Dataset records
-- ==== Sys2Proof/Machine/Units.lean ====
section
/-! DEFINITION. Access to the timing units and channels: track time, phase references, Reed, channels, voters, vital
enables, and the compartment classes they consult (R408, R425, R486, Table 7.14). -/

namespace Sys2Proof.Machine

/-! ## Pages -/

/-- The PHREF page. -/
def phrefPg : Nat := pkgPg 1
/-- The TTIME page. -/
def ttimePg : Nat := pkgPg 2
/-- The FRZ page. -/
def frzPg : Nat := pkgPg 3
/-- The REED page of a die. -/
def reedPg (d : Nat) : Nat := diePg d 4
/-- The SEDGE page of a die. -/
def sedgePg (d : Nat) : Nat := diePg d 6
/-- The CARR page of a die. -/
def carrPg (d : Nat) : Nat := diePg d 7
/-- The PWR page of a die. -/
def pwrPg (d : Nat) : Nat := diePg d 2
/-- The CBK page of a region. -/
def cbkPg (g : Nat) : Nat := regionPg g 32
/-- The SLUICE page of a region. -/
def sluicePg (g : Nat) : Nat := regionPg g 36
/-- The PROP page of a lane of a region. -/
def propPg (g l : Nat) : Nat := regionPg g (37 + l)
/-- The REM page of a region. -/
def remPg (g : Nat) : Nat := regionPg g 1

/-! ## Units -/

/-- A phase reference. -/
def ref (s : State) (i : Nat) : Ref := kget (fun _ => Ref.init) s.refs i
/-- Writes a phase reference. -/
def setRef (s : State) (i : Nat) (r : Ref) : State := { s with refs := kset (fun _ => Ref.init) s.refs i r }
/-- Reed of a die. -/
def reed (s : State) (d : Nat) : Reed := kget (fun _ => Reed.init) s.reeds d
/-- Writes Reed of a die. -/
def setReed (s : State) (d : Nat) (r : Reed) : State := { s with reeds := kset (fun _ => Reed.init) s.reeds d r }
/-- An entry of Reed's table. -/
def Reed.entry (r : Reed) (i : Nat) : Event := kget (fun _ => Event.init) r.ev i
/-- Writes an entry of Reed's table. -/
def Reed.putEntry (r : Reed) (i : Nat) (e : Event) : Reed := { r with ev := kset (fun _ => Event.init) r.ev i e }
/-- A package channel. -/
def chan (s : State) (m : Nat) : Chan := kget (fun _ => Chan.init) s.chans m
/-- Writes a package channel. -/
def setChan (s : State) (m : Nat) (c : Chan) : State := { s with chans := kset (fun _ => Chan.init) s.chans m c }
/-- The voter of a region. -/
def voter (s : State) (g : Nat) : Voter := kget (fun _ => Voter.init) s.voters g
/-- Writes the voter of a region. -/
def setVoter (s : State) (g : Nat) (v : Voter) : State := { s with voters := kset (fun _ => Voter.init) s.voters g v }
/-- The channel block of a region. -/
def block (s : State) (g : Nat) : Block := kget (fun _ => Block.init) s.blocks g
/-- Writes the channel block of a region. -/
def setBlock (s : State) (g : Nat) (b : Block) : State := { s with blocks := kset (fun _ => Block.init) s.blocks g b }
/-- A vital enable generator: 0 on die 0, 1 on die 1. -/
def ven (s : State) (i : Nat) : Ven := kget (fun _ => Ven.init) s.vens i
/-- Writes a vital enable generator. -/
def setVen (s : State) (i : Nat) (v : Ven) : State := { s with vens := kset (fun _ => Ven.init) s.vens i v }
/-- Sedge of a die. -/
def sedge (s : State) (d : Nat) : Sedge := kget (fun _ => Sedge.init) s.sedges d
/-- Writes Sedge of a die. -/
def setSedge (s : State) (d : Nat) (x : Sedge) : State := { s with sedges := kset (fun _ => Sedge.init) s.sedges d x }
/-- A directory entry of Sedge. -/
def Sedge.entry (x : Sedge) (i : Nat) : DirEnt := kget (fun _ => DirEnt.init) x.dir i
/-- Writes a directory entry of Sedge. -/
def Sedge.putEntry (x : Sedge) (i : Nat) (e : DirEnt) : Sedge := { x with dir := kset (fun _ => DirEnt.init) x.dir i e }
/-- The state of a frame in a die's pool. -/
def poolAt (s : State) (d f : Nat) : Frame := kget (fun _ => Frame.none) (sedge s d).pool f
/-- The die whose pool holds a frame. -/
def poolDie (s : State) (f : Nat) : Option Nat := (List.range s.part.dies).find? (fun d => poolAt s d f != .none)
/-- Writes the sweeper of a region. -/
def setSweep (s : State) (g : Nat) (w : Sweep) : State := { s with sweeps := kset (fun _ => Sweep.init) s.sweeps g w }

/-! ## Time -/

/-- Fabric cycles of a microsecond: 300 MHz (00_scope.md). -/
def ticksPerUs : Nat := 300

/-- The role of the package in track time (Table 9.4): 0 alone, 1 master, 2 follower. -/
def ttRole (s : State) : Nat := s.stack.role.toNat

/-- The rate of track time in force, in units of 2^-40 (R425, R429, R543). -/
def ttRate (s : State) : Int := if ttRole s = 2 then sval s.sync.rate else sval (rget s ttimePg 18)

/-- Notes track time at a tick, before its rate changes or it is stepped; a sample frame looks 1,200 ticks back (R481). -/
def ttMark (s : State) (tick : Nat) : State :=
  { s with ttMarks := { tick := tick, tt := s.tt, sub := s.ttSub, rate := s.ttRateWas } ::
      s.ttMarks.filter (fun m => decide (s.ticks ≤ m.tick + 1200)) }

/-- Track time after one fabric cycle of 10/3 ns at the rate in force (R425). The accumulator counts units of
1/(3 * 2^40) ns. The cycle's tick is counted already. -/
def ttAdvance (s : State) : State :=
  let s0 := if ttRate s = s.ttRateWas then s else { ttMark s (s.ticks - 1) with ttRateWas := ttRate s }
  let u := s.ttSub + (10 * (2 ^ 40 + ttRate s)).toNat
  { s0 with tt := (s.tt + u / (3 * 2 ^ 40)) % 2 ^ 72, ttSub := u % (3 * 2 ^ 40) }

/-- Track time at an earlier tick, through the changes of rate and the steps since then (R425, R481). -/
def ttAt (s : State) (tick : Nat) : Nat :=
  let now : TtMark := { tick := s.ticks, tt := s.tt, sub := s.ttSub, rate := s.ttRateWas }
  let m := s.ttMarks.foldl (fun b m => if tick < m.tick then m else b) now
  let u : Int := (m.tt * (3 * 2 ^ 40) + m.sub : Nat) - ((m.tick - tick : Nat) : Int) * (10 * (2 ^ 40 + m.rate))
  (u / (3 * 2 ^ 40) % 2 ^ 72).toNat

/-! ## Stamps -/

/-- A stamp difference read as signed (R408). -/
def stampDiff (later earlier : Word) : Int := sval (later - earlier)

/-- SYNST of a reference (R419). -/
def synst (s : State) (i : Nat) : Nat :=
  (rget s phrefPg (48 + 2 * i)).toNat + 2 ^ 36 * (rget s phrefPg (49 + 2 * i)).toNat

/-- The stamp of a synthetic reference at the present track time (R419). -/
def synStamp (s : State) (i : Nat) : Word :=
  let t := signed 72 ((s.tt + 2 ^ 72 - synst s i) % 2 ^ 72)
  wordOfInt ((t * (rfld s phrefPg (17 + 4 * i) 16 0 : Nat) * 2 ^ 24) / 10 ^ 12)

/-- REFCFG.SRC in force; values 5 to 7 act as 0 (Table 9.3). -/
def refSrc (s : State) (i : Nat) : Nat :=
  let v := rfld s phrefPg (16 + 4 * i) 35 33
  if 5 ≤ v then 0 else v

/-- The current stamp of a reference (R407, R419). -/
def refNow (s : State) (i : Nat) : Word :=
  if refSrc s i = 3 ∧ (ref s i).st = .locked then synStamp s i else (ref s i).stamp

/-- The tracked period of a reference in fabric cycles; for a synthetic one that of FREQ. -/
def refPeriod (s : State) (i : Nat) : Nat :=
  if refSrc s i = 3 then 300000000000 / max 1 (rfld s phrefPg (17 + 4 * i) 16 0) else (ref s i).period

/-- A stamp difference converted to fabric cycles at the tracked period (R434). -/
def stampTicks (s : State) (i : Nat) (d : Int) : Int := d * (refPeriod s i : Nat) / 2 ^ 24

/-! ## Compartment classes (Table 7.14) -/

/-- COMPCLS_c as the Sedge of a die holds it. -/
def compcls (s : State) (d c : Nat) : Word := rget s (sedgePg d) (256 + c)

/-- COMPCLS.VITAL. -/
def clsVital (w : Word) : Bool := bit w 32
/-- COMPCLS.TIMED. -/
def clsTimed (w : Word) : Bool := bit w 33
/-- COMPCLS.PAIR. -/
def clsPair (w : Word) : Nat := fld w 31 24
/-- COMPCLS.HDIE. -/
def clsDie (w : Word) : Nat := fld w 22 20
/-- COMPCLS.HREG. -/
def clsReg (w : Word) : Nat := fld w 19 18

/-! ## Channel registers (Table 10.12) -/

/-- The CHAN page of package channel m. -/
def chanPg (m : Nat) : Nat := regionPg (m / 24) (33 + m % 24 / 8)

/-- The offset of register k of package channel m. -/
def chanOff (m k : Nat) : Nat := 64 + 32 * (m % 24 % 8) + k

/-- Register k of package channel m. -/
def chanReg (s : State) (m k : Nat) : Word := rget s (chanPg m) (chanOff m k)

/-- CHCFG. -/
def chcfg (s : State) (m : Nat) : Word := chanReg s m 0
/-- CHCFG.MODE: 0 Off, 1 Lamp, 2 Heater, 3 Axle, 4 Generic. -/
def chMode (s : State) (m : Nat) : Nat := fld (chcfg s m) 35 33
/-- CHCFG.VITAL. -/
def chVital (s : State) (m : Nat) : Bool := bit (chcfg s m) 32
/-- CHCFG.REF. -/
def chRef (s : State) (m : Nat) : Nat := fld (chcfg s m) 31 29
/-- CHCFG.PROF: LED. -/
def chLed (s : State) (m : Nat) : Bool := bit (chcfg s m) 28

/-- The channels of the part: 96 for each die. -/
def chanCount (s : State) : Nat := 96 * s.part.dies

/-- Whether the driver of channel m is seen to conduct (R454, R458). -/
def conducts (s : State) (m : Nat) : Bool := (chan s m).fb != bit (chcfg s m) 27

/-- Whether the region of a channel works: not isolated, its channel block domain up. -/
def chanUp (s : State) (m : Nat) : Bool :=
  decide (m < chanCount s) && !isolatedRegion s (m / 24) && domUp s (domKey (m / 96) (32 + m / 24 % 4))

end Sys2Proof.Machine
end

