-- ==== Sys2Proof/Machine/Revoke.lean ====
section
/-! DEFINITION. The revocation test (R118 to R120, R127, R139) and the tag that the filter leaves (R110). -/

namespace Sys2Proof.Machine

/-- revoked(x) through the sweeper of region g (R118); a bitmap read that fails counts as revoked and is
captured with cause 0o10 (R139). An address of no memory word counts as a failed read (notes/assumptions/13.md). -/
def revoked (s : State) (g x : Nat) : Bool × State :=
  match bitmapAt s g x with
  | none => (false, s)
  | some (a, b) =>
    match memReach s a with
    | .ok =>
      match readFor s (.die (g / 4)) a with
      | (some (w, _), s1) => (bit w b, s1)
      | (none, s1) => (true, capture s1 (swpPg g) 8 a)
    | _ => (true, capture (memMiss s (g / 4) a) (swpPg g) 8 a)

/-- The tag a capability pair carries through a load or store: kept unless the filter is active and its base is
revoked (R110). -/
def filterTag (s : State) (g : Nat) (c : Cap) : Bool × State :=
  if c.tag && filtering s then
    let r := revoked s g c.base
    (!r.1, r.2)
  else (c.tag, s)

end Sys2Proof.Machine
end

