-- ==== Sys2Proof/Machine/Reset.lean ====
section
/-! DEFINITION. What resets clear and keep (R595, R596, R617, R619, R632, R675, Table 13.7): register fields, cores, banks,
channel blocks, dies, the package; the Boot values that die services restores. -/

namespace Sys2Proof.Machine

/-! ## Boot values (R406, R595 to R597) -/

/-- FEAT_OFFER of a page (Table 2.10, R85, R595): PKG shows the fuses alone; before Carr writes it, BASE. A flash port
offers PROG while its tables name a program instruction (R571). -/
def offer (s : State) (pg : Nat) : Word :=
  if pg = pkgPg 0 then s.part.pkgOffer
  else
    match unitOf s.part pg with
    | none => 0
    | some u =>
      let w := kget (fun _ => 1) s.offers u.code
      if u = .flash then
        let f := kget (fun _ => Flash.init) s.flashes (pg % 2)
        setBit w 1 (bit w 1 && (match f.sfdp with | some t => t.program.isSome | none => false))
      else w

/-- The rule 0o3776 of every slot of a word (R406). -/
def openRules : Word := fval 10 0 2046 ||| fval 22 12 2046 ||| fval 34 24 2046

/-- Set A as the first application instruction finds it (R406). -/
def bootSet (comp : Nat) : RuleSet := ({ RuleSet.init with st := .ready, fill := openRules }).setWord 2 (fval 7 0 comp)

/-- Entry 0 of a target gate as the first application instruction finds it (R406). -/
def bootEntry (last : Nat) : Word := fval 35 34 3 ||| fval 25 15 2046 ||| fval 5 0 last

/-- Whether the handover has written the Boot values. -/
def booted (s : State) : Bool := s.boot.phase == .done

/-- PSW.COMP of the boot context. -/
def bootComp (s : State) : Nat := match s.boot.app with | some i => i.comp0 | none => 0

/-- The entries of the target gates in a group of domains (R406, Table 13.1). -/
def restoreGates (s : State) (p : Nat → Bool) : State :=
  (List.range (16 * s.part.dies)).foldl (fun s n =>
    let s1 := if p (domKey (n / 16) (16 + n % 16)) then rset s (mgatePg n) 32 (bootEntry 63) else s
    if n % 4 = 0 ∧ p (domKey (n / 16) (32 + n / 4 % 4)) = true then rset s1 (regionPg (n / 4) 40) 32 (bootEntry 8) else s1) s

/-- Die services restores the pages of a group of domains (R596): the target gate entries, the locks that Carr set, the
enabled CARR pages. -/
def restorePages (s : State) (p : Nat → Bool) : State :=
  if booted s then
    let s1 := (List.range s.part.dies).foldl (fun s d =>
      if p (domKey d 41) then
        rset (rset (rset s (carrPg d) 3 (offer s (carrPg d))) (carrPg d) 4 1) (carrPg d) 5 1 else s) (restoreGates s p)
    s1.bootLocks.foldl (fun s pg => if p (domOfPage pg) then rset s pg 10 3 else s) s1
  else s

/-! ## Registers -/

/-- The domain that holds a register: its page's, but the bank's for a BTG entry (Table 13.1). -/
def domOfReg (k : Nat) : Nat :=
  let pg := k / 512
  let d := pg / 2048
  let q := pg % 2048
  if d < 8 ∧ 64 ≤ q ∧ 8 ≤ q % 64 ∧ q % 64 < 24 ∧ q % 4 = 1 ∧ 32 ≤ k % 512 ∧ k % 512 < 48 then
    domKey d (16 + 4 * (q / 64 - 1) + (q % 64 - 8) / 4)
  else domOfPage pg

/-- The registers of a group of domains return to their reset values (R617). -/
def clearDoms (s : State) (p : Nat → Bool) : State := { s with regs := kkeep s.regs (fun k => !p (domOfReg k)) }

/-! ## Memory -/

/-- Tags of a group of words are cleared, data is kept. -/
def clearTags (s : State) (p : Nat → Bool) : State :=
  let cleared := s.mem.map (fun e => if p e.1 then (e.1, { e.2 with tag := false }) else e)
  { s with mem := cleared.filter (fun e => decide (e.2 ≠ memDefault e.1)) }

/-- A group of words reads 0 with tag 0 (R619). -/
def clearWords (s : State) (p : Nat → Bool) : State :=
  { s with mem := kkeep s.mem (fun a => !p a), eccWb := s.eccWb.filter (fun a => !p a) }

/-- The addresses of bank n. -/
def inBank (n a : Nat) : Bool := decide (a / 65536 = n)

/-- The addresses of the range of an external memory port. -/
def inEmp (i a : Nat) : Bool := decide (4 + 2 * i ≤ a / 134217728 ∧ a / 134217728 < 6 + 2 * i)

/-! ## Cores -/

/-- A late store error that no context will take is captured by the CORE page (R298). -/
def captureLate (s : State) (n : Nat) (e : LateErr) : State := capture s (corePg n) 8 e.addr

/-- A core block is reset: every context is Empty, its TLBs and target cache are empty, its rule sets hold what R406
gives (notes/assumptions/26.md). Stores issued before complete; their errors, and those that wait for a context, are captured (R298,
R635). Its invalidations count as acknowledged (R327). -/
def coreReset (s : State) (n : Nat) (key : Word) : State :=
  let c := coreAt s n
  let fresh := { Core.init with sb := c.sb, tcKey := key, setA := if booted s then bootSet (bootComp s) else RuleSet.init }
  let s1 := drainAll (setCore s n fresh) n
  ackAll (c.ctxs.foldl (fun s p => p.2.lates.foldl (fun s e => captureLate s n e) s) s1) n

/-- Every buffered store and late error of a core whose domain powers down (R618): its contexts are Empty. -/
def coreDrain (s : State) (n : Nat) : State := drainAll s n

/-! ## Units -/

/-- The channel block of a region is reset (R498); the balls FB keep their levels. -/
def blockReset (s : State) (g : Nat) : State :=
  let s1 := (List.range 24).foldl (fun s c => setChan s (24 * g + c) { Chan.init with fb := (chan s (24 * g + c)).fb }) s
  setBlock (setVoter s1 g Voter.init) g Block.init

/-- The links of a region's crossbar return to their reset state. -/
def crossbarReset (s : State) (g : Nat) : State :=
  { s with links := kkeep s.links (fun k => decide (512 ≤ k) || decide (k % 256 / 8 ≠ g)) }

/-- The reset of one domain (Table 13.7): its logic, its registers, the frames concerned; what die services restores is
written at the release. -/
def domLogic (s : State) (k : Nat) : State :=
  let d := k / 64
  let i := k % 64
  let s1 := clearDoms s (fun x => x == k)
  if 512 ≤ k then
    let j := k - 512
    if j < 2 then
      { clearWords s1 (inEmp j) with emps := kset (fun _ => Emp.init) s1.emps j Emp.init }
    else if j < 6 then
      if cwyState s1 (j - 2) = .up then startRetrain s1 (544 + (j - 2)) false else s1
    else
      { s1 with prps := [], eths := (List.range 4).foldl (fun m e =>
          kset (fun _ => Eth.init) m e { Eth.init with link := (kget (fun _ => Eth.init) m e).link }) s1.eths }
  else if i < 16 then coreReset s1 (16 * d + i) (coreAt s1 (16 * d + i)).tcKey
  else if i < 32 then
    let n := 16 * d + (i - 16)
    let s2 := sedgeLose (clearTags s1 (inBank n)) (fun f => decide (f / 64 = n))
    { s2 with steals := kset (fun _ => (0, 0)) s2.steals n (0, 0) }
  else if i < 36 then blockReset s1 (4 * d + (i - 32))
  else if i < 40 then
    let g := 4 * d + (i - 36)
    crossbarReset (sedgeIsolate (setSweep s1 g Sweep.init) g) g
  else s1
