-- ==== Sys2Proof/Machine/FlashOps.lean ====
section
/-! DEFINITION. The flash ports (R566 to R572): enable, COPY, PROGRAM, ERASE and their ends. What the flash itself holds
lies outside the package. -/

namespace Sys2Proof.Machine

/-- The page of a flash port. -/
def flashPg (i : Nat) : Nat := pkgPg (24 + i)

/-- The DMA of a flash port. -/
def flashPort (i : Nat) : Port := { pg := flashPg i, die := 0 }

/-- A flash port. -/
def flash (s : State) (i : Nat) : Flash := kget (fun _ => Flash.init) s.flashes i

/-- Writes a flash port. -/
def setFlash (s : State) (i : Nat) (f : Flash) : State := { s with flashes := kset (fun _ => Flash.init) s.flashes i f }

/-- The case of R567 that refuses an enable: 1 no signature, 2 a short table, 3 a mode the tables do not support. -/
def sfdpWhy (s : State) (i : Nat) (t : SfdpFacts) : Nat :=
  if t.signature = false then 1
  else if t.dwords < 16 then 2
  else if t.modes.getLsbD (rfld s (flashPg i) 4 3 2) = false then 3
  else 0

/-- What the tables say decides the enable (R566, R567). -/
def flashJudge (s : State) (i : Nat) (t : SfdpFacts) : State :=
  let pg := flashPg i
  match sfdpWhy s i t with
  | 0 => setFlash s i { flash s i with sfdp := some t }
  | w =>
    let s1 := rset (setFlash s i { flash s i with sfdp := none }) pg 4 (setBit (rget s pg 4) 0 false)
    capture (rset s1 pg 5 (setBit (rget s1 pg 5) 2 true)) pg 9 w

/-- FLASH_ENABLE (R76, R566, R567): CTL.EN is written 1, and the port reads the tables. -/
def execFlashEnable (port : Bool) (t : SfdpFacts) (s : State) : Host.Outcome State Fault Refusal :=
  let i := bnat port
  let pg := flashPg i
  done (unitDo s pg (fun s => unlessLocked s pg 4 (fun s =>
    let s1 := if enabled s pg then s else enable s pg none
    if enabled s1 pg then flashJudge s1 i t else s1)))

/-- The size of an erase type in octets; 0 where it is absent (Table 11.13). -/
def eraseSize (t : SfdpFacts) (e : Nat) : Nat :=
  let k := t.eraseLog2.toNat / 2 ^ (5 * e) % 32
  if k = 0 then 0 else 2 ^ k

/-- A command ends: FLRES, then DONE (R570). -/
def flashEnd (s : State) (i result : Nat) : State := irqPend (rset s (flashPg i) 23 (fval 35 31 result)) (flashPg i) 1

/-- Why a command is refused (R568, R570, R571, Table 11.13): 1 busy or held, 2 beyond the density, 3 unsupported, as in a mode that the
tables do not name, 6 a misaligned erase; 0 for none. -/
def flashWhy (s : State) (i op e : Nat) : Nat :=
  let f := flash s i
  let a := rfld s (flashPg i) 20 31 0
  let n := rfld s (flashPg i) 22 23 0
  if f.busy.isSome ∨ f.carr = true then 1
  else
    match f.sfdp with
    | none => 3
    | some t =>
      let writes := bit (rget s (flashPg i) 4) 6 && t.program.isSome
      if t.modes.getLsbD (rfld s (flashPg i) 4 3 2) = false then 3
      else if op = 1 then (if t.density.toNat < a + n then 2 else 0)
      else if op = 2 then (if writes = false then 3 else if t.density.toNat < a + n then 2 else 0)
      else if writes = false ∨ eraseSize t e = 0 then 3
      else if a % eraseSize t e ≠ 0 then 6
      else if t.density.toNat < a + eraseSize t e then 2
      else 0

/-- FLCMD starts one command (R570): 1 COPY, 2 PROGRAM, 3 ERASE; a port that Carr holds refuses, enabled or not (R571). -/
def flcmd (s : State) (i op e : Nat) : State :=
  if (enabled s (flashPg i) = false ∧ (flash s i).carr = false) ∨ op = 0 ∨ 3 < op then s
  else
    match flashWhy s i op e with
    | 0 =>
      let j : FlashJob :=
        { op := op, addr := rfld s (flashPg i) 20 31 0, mem := rfld s (flashPg i) 21 29 0, len := rfld s (flashPg i) 22 23 0, etype := e }
      setFlash (rset s (flashPg i) 23 (fval 35 31 31)) i { flash s i with busy := some j, sent := [] }
    | w => flashEnd s i w

/-- COPY (R570). -/
def execCopy (port : Bool) (s : State) : Host.Outcome State Fault Refusal :=
  done (unitDo s (flashPg (bnat port)) (fun s => flcmd s (bnat port) 1 0))

/-- PROGRAM (R570, R571). -/
def execProgram (port : Bool) (s : State) : Host.Outcome State Fault Refusal :=
  done (unitDo s (flashPg (bnat port)) (fun s => flcmd s (bnat port) 2 0))

/-- ERASE (R570, R571). -/
def execErase (port : Bool) (etype : BitVec 2) (s : State) : Host.Outcome State Fault Refusal :=
  done (unitDo s (flashPg (bnat port)) (fun s => flcmd s (bnat port) 3 etype.toNat))

/-- The result of a DMA error (Table 11.13); of a refusal the spec states none (notes/assumptions/4.md). -/
def flashDmaResult (s : State) (e : DmaErr) : Nat × State :=
  match e with
  | .window => (4, s)
  | .parity => (5, s)
  | .bus => ((Config.freeValue 5 s.fresh).toNat, { s with fresh := s.fresh + 1 })

/-- The fast read instruction of the mode in force: the tables of R566 name those of 1-4-4 and 4-4-4. -/
def readCode (s : State) (i : Nat) (t : SfdpFacts) : Option (BitVec 8) :=
  match rfld s (flashPg i) 4 3 2 with
  | 1 => some t.read144
  | 2 => some t.read444
  | _ => none

/-- Octets to program, page by page (R570): none crosses a page of the flash. -/
def pageSends (code : Option (BitVec 8)) (size a fuel : Nat) (l : List (BitVec 8)) : List FlashSend :=
  match fuel with
  | 0 => []
  | f + 1 =>
    if l.isEmpty then []
    else
      let n := max 1 (size - a % size)
      { code := code, addr := a, octets := l.take n } :: pageSends code size (a + n) f (l.drop n)

/-- What a port has issued to its flash. -/
def flashSends (s : State) (i : Nat) (l : List FlashSend) : State := setFlash s i { flash s i with sent := l }

/-- A command in progress ends (R568, R570): COPY writes the octets that the flash gave, PROGRAM sends those that it takes, ERASE
its address. -/
def flashMove (i : Nat) (j : FlashJob) (octets : List (BitVec 8)) : P Unit := do
  let s ← get
  match (flash s i).sfdp with
  | none => return ()
  | some t =>
    if j.op = 1 then do
      modify (fun s => flashSends s i [{ code := readCode s i t, addr := j.addr, octets := [] }])
      portPutOctets (flashPort i) j.mem ((octets ++ List.replicate j.len 0).take j.len)
    else if j.op = 2 then do
      let l ← portOctets (flashPort i) j.mem j.len
      modify (fun s => flashSends s i (pageSends t.program (2 ^ t.pageLog2.toNat) j.addr l.length l))
    else
      modify (fun s => flashSends s i [{ code := some (t.eraseCode >>> (8 * j.etype) |>.setWidth 8), addr := j.addr, octets := [] }])

/-- FLASH_COMMAND_DONE (R550, R552, R570): the command in progress ends. `octets` is what a COPY read from the flash. -/
def execFlashCommandDone (port : Bool) (octets : List (BitVec 8)) (s : State) : Host.Outcome State Fault Refusal :=
  let i := bnat port
  done (unitDo s (flashPg i) (fun s =>
    match (flash s i).busy with
    | none => s
    | some j =>
      let s1 := setFlash s i { flash s i with busy := none }
      match (flashMove i j octets) s1 with
      | .ok _ s2 => flashEnd s2 i 0
      | .error e s2 => let r := flashDmaResult s2 e; flashEnd r.2 i r.1))

end Sys2Proof.Machine
end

Instructions for the task:
Copy out the lines above exactly, beginning at the one that contains "services restores is" and ending at the one that contains "match sfdpWhy s i t with".

Answer below:
/-- The reset of one domain (Table 13.7): its logic, its registers, the frames concerned; what die services restores is
written at the release. -/
def domLogic (s : State) (k : Nat) : State :=
  let d := k / 64
  let i := k % 64
  let s1 := clearDoms s (fun x => x == k)
  if 512 ≤ k then
    let j := k - 512
    if j < 2 then
      { clearWords s1 (inEmp j) with emps := kset (fun _ => Emp.init) s1.emps j Emp.init }
    else if j < 6 then
      if cwyState s1 (j - 2) = .up then startRetrain s1 (544 + (j - 2)) false else s1
    else
      { s1 with prps := [], eths := (List.range 4).foldl (fun m e =>
          kset (fun _ => Eth.init) m e { Eth.init with link := (kget (fun _ => Eth.init) m e).link }) s1.eths }
  else if i < 16 then coreReset s1 (16 * d + i) (coreAt s1 (16 * d + i)).tcKey
  else if i < 32 then
    let n := 16 * d + (i - 16)
    let s2 := sedgeLose (clearTags s1 (inBank n)) (fun f => decide (f / 64 = n))
    { s2 with steals := kset (fun _ => (0, 0)) s2.steals n (0, 0) }
  else if i < 36 then blockReset s1 (4 * d + (i - 32))
  else if i < 40 then
    let g := 4 * d + (i - 36)
    crossbarReset (sedgeIsolate (setSweep s1 g Sweep.init) g) g
  else s1
-- ==== Sys2Proof/Machine/FlashOps.lean ====
section
/-! DEFINITION. The flash ports (R566 to R572): enable, COPY, PROGRAM, ERASE and their ends. What the flash itself holds
lies outside the package. -/

namespace Sys2Proof.Machine

/-- The page of a flash port. -/
def flashPg (i : Nat) : Nat := pkgPg (24 + i)

/-- The DMA of a flash port. -/
def flashPort (i : Nat) : Port := { pg := flashPg i, die := 0 }

/-- A flash port. -/
def flash (s : State) (i : Nat) : Flash := kget (fun _ => Flash.init) s.flashes i

/-- Writes a flash port. -/
def setFlash (s : State) (i : Nat) (f : Flash) : State := { s with flashes := kset (fun _ => Flash.init) s.flashes i f }

/-- The case of R567 that refuses an enable: 1 no signature, 2 a short table, 3 a mode the tables do not support. -/
def sfdpWhy (s : State) (i : Nat) (t : SfdpFacts) : Nat :=
  if t.signature = false then 1
  else if t.dwords < 16 then 2
  else if t.modes.getLsbD (rfld s (flashPg i) 4 3 2) = false then 3
  else 0

/-- What the tables say decides the enable (R566, R567). -/
def flashJudge (s : State) (i : Nat) (t : SfdpFacts) : State :=
  let pg := flashPg i
  match sfdpWhy s i t with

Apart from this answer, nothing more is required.